YOUR GOAL: Copy each line of the records below, from the first through the one that contains "def Dev.modPer (f", exactly as written.

++++++++

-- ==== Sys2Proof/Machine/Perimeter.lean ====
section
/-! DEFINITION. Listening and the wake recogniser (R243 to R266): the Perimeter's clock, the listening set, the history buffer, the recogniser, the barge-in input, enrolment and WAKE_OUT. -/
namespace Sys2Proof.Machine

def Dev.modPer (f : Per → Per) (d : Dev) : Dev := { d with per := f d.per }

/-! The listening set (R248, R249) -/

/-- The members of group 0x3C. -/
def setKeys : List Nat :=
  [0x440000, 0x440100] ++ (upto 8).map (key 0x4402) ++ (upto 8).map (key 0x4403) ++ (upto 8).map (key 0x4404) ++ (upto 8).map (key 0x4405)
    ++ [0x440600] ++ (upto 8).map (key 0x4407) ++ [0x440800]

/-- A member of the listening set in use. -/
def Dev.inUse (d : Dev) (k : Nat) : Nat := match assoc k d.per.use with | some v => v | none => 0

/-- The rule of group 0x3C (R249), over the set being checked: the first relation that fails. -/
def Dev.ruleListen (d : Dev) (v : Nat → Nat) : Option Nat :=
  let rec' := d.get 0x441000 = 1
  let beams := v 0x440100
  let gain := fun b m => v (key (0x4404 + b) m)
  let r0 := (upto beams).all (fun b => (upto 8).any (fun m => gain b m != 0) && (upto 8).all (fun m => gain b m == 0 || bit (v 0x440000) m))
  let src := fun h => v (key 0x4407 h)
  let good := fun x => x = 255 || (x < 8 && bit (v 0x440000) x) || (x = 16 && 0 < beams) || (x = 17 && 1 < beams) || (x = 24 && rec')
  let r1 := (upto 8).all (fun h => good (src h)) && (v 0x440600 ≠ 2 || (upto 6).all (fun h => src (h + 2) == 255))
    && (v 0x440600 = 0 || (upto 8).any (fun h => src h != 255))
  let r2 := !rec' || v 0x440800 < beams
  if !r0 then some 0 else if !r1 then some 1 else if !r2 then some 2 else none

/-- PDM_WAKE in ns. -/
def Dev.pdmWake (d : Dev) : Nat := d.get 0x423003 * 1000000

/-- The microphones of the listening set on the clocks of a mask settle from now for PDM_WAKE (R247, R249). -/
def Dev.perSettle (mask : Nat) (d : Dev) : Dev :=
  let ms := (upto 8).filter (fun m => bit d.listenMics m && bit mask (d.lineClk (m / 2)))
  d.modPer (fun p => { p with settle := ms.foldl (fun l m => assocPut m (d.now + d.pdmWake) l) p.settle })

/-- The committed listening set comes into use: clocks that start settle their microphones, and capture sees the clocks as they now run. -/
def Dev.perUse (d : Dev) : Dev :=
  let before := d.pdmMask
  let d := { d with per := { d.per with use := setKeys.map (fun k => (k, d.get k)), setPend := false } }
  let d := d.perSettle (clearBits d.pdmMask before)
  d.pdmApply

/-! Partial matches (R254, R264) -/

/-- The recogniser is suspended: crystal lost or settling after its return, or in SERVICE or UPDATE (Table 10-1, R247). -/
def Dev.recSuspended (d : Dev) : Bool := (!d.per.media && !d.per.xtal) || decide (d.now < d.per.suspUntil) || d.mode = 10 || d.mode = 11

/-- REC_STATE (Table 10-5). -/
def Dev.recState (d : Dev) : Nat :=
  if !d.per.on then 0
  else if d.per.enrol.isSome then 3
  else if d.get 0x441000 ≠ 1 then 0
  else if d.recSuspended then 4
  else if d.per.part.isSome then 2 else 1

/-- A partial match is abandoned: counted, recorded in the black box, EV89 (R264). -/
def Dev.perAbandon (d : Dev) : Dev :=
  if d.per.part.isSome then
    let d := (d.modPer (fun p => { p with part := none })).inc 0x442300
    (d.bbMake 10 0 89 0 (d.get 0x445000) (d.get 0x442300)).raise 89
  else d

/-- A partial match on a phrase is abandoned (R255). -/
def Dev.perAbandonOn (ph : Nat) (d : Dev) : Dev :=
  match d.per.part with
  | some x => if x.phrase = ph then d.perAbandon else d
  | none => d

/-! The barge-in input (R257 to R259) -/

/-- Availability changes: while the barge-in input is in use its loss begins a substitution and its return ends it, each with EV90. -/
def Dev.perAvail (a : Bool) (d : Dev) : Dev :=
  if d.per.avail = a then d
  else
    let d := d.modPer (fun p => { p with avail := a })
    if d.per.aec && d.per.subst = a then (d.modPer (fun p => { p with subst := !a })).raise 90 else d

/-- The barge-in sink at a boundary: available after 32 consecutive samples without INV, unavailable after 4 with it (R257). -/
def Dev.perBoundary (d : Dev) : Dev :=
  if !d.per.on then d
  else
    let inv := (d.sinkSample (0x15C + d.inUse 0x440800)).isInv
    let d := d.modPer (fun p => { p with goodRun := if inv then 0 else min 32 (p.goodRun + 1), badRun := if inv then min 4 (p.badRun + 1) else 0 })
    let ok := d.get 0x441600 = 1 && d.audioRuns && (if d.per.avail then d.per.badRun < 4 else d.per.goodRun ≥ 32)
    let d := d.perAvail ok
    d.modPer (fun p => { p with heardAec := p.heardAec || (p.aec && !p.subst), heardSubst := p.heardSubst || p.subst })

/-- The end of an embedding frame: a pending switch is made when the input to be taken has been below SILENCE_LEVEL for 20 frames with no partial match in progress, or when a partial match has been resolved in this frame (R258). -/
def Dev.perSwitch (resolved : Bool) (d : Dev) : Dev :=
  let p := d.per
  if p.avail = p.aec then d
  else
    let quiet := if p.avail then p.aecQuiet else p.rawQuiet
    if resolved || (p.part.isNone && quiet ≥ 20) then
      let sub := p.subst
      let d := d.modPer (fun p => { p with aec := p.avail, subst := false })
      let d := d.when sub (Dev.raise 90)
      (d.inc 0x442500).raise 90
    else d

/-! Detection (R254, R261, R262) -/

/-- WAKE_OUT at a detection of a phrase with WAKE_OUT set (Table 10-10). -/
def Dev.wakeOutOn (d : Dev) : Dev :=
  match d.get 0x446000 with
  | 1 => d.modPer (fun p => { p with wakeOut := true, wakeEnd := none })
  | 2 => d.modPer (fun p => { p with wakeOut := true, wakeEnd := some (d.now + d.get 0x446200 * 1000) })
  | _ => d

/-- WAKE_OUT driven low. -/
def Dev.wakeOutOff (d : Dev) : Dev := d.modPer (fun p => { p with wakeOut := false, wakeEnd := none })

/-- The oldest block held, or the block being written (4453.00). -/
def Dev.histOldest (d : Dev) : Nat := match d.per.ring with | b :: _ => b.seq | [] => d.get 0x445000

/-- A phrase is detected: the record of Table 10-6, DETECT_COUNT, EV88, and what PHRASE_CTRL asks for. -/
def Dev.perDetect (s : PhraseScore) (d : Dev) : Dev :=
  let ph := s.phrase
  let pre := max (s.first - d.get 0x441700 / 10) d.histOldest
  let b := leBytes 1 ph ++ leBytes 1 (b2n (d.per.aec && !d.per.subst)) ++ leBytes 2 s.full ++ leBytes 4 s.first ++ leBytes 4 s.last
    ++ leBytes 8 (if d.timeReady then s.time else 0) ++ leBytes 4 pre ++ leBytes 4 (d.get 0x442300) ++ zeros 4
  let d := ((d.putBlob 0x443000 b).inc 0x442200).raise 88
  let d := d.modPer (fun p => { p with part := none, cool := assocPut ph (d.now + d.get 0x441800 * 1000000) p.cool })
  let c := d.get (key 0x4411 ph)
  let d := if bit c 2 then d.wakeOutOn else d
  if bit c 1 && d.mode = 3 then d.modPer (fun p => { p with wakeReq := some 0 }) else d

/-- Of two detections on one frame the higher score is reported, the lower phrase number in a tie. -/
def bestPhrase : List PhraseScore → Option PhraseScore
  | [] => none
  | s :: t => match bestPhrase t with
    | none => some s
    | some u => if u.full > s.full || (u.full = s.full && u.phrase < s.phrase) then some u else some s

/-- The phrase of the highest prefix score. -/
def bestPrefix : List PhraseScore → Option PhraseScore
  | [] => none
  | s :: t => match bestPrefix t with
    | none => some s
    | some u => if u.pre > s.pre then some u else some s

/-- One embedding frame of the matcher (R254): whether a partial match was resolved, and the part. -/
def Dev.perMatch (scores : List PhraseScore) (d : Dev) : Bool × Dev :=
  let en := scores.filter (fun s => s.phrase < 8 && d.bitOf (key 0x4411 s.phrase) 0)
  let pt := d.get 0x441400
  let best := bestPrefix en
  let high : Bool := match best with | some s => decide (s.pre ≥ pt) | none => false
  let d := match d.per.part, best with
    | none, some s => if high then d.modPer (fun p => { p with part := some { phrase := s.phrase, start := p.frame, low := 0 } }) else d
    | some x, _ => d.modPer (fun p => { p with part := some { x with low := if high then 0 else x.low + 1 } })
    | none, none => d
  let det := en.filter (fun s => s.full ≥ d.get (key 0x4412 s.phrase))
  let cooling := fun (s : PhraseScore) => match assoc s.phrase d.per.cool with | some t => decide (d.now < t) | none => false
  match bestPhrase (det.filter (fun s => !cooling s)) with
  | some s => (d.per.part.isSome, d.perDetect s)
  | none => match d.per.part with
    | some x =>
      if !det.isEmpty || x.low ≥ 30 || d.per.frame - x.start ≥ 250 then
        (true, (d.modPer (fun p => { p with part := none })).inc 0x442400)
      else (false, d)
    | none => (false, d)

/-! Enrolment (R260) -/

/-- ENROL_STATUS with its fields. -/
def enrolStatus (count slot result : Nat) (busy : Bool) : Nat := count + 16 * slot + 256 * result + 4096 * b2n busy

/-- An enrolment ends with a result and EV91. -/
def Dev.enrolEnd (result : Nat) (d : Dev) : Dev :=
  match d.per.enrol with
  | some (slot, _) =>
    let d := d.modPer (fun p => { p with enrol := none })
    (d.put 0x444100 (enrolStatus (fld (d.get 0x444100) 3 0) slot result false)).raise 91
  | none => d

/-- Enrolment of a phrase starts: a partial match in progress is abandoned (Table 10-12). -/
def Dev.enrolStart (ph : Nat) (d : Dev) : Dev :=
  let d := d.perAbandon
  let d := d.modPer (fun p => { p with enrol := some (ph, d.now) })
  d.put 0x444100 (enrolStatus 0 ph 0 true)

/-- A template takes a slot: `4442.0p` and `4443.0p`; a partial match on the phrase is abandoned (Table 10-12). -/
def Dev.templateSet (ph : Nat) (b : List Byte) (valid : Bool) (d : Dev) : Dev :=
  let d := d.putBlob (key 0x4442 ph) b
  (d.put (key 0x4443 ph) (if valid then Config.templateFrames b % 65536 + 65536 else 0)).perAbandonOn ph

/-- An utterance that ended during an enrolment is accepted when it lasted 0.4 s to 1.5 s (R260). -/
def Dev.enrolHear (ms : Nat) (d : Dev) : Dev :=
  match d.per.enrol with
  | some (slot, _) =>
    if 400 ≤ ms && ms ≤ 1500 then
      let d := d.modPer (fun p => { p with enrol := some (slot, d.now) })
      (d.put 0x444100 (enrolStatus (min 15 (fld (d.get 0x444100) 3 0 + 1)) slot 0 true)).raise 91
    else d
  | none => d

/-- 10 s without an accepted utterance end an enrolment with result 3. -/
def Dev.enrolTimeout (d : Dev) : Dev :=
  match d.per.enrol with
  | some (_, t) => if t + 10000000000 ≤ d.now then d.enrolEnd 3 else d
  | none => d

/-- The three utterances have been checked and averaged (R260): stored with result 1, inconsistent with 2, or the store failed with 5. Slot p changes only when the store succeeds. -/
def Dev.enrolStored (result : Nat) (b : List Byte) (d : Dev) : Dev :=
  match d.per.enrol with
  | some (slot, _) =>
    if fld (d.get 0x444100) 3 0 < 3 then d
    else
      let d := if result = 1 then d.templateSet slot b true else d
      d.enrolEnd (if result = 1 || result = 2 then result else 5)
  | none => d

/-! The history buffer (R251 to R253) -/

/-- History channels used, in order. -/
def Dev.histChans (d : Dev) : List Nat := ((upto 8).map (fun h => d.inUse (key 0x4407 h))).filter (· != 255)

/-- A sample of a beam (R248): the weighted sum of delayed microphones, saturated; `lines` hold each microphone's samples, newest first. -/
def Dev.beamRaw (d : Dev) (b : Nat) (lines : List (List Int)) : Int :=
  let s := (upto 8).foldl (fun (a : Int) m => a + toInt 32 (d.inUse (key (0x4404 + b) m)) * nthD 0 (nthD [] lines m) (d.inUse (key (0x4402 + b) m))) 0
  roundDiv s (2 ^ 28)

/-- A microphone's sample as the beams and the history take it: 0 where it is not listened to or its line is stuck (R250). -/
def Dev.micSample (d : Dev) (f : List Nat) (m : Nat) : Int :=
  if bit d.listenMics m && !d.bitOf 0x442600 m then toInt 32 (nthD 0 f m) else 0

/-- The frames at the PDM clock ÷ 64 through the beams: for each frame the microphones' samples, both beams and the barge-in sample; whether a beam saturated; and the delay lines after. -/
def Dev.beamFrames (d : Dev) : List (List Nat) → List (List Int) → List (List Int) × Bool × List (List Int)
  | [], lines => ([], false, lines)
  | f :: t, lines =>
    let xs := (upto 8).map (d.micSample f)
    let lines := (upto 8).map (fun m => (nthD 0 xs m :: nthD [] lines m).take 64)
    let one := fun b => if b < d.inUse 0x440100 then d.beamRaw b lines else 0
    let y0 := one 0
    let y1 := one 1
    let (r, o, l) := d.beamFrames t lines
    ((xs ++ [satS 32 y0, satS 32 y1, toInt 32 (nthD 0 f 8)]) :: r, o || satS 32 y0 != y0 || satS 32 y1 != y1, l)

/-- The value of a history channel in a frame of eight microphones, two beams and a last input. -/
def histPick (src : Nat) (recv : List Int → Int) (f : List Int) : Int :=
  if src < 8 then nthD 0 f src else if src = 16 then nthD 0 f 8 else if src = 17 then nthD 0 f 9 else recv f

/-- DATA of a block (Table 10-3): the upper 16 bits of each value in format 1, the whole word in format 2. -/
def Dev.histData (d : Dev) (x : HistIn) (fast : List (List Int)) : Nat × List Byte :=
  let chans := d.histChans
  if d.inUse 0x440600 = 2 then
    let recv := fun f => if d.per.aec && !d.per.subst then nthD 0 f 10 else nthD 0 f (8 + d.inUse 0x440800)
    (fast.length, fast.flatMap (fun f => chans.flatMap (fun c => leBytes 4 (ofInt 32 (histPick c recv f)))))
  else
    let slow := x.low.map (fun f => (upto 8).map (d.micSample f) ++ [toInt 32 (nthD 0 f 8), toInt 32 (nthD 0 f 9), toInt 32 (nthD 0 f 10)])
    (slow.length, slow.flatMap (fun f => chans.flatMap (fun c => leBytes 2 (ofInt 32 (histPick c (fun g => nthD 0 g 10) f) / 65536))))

++++++++

EXERCISE SOLUTION:
-- ==== Sys2Proof/Machine/Perimeter.lean ====
section
/-! DEFINITION. Listening and the wake recogniser (R243 to R266): the Perimeter's clock, the listening set, the history buffer, the recogniser, the barge-in input, enrolment and WAKE_OUT. -/
namespace Sys2Proof.Machine

def Dev.modPer (f : Per → Per) (d : Dev) : Dev := { d with per := f d.per }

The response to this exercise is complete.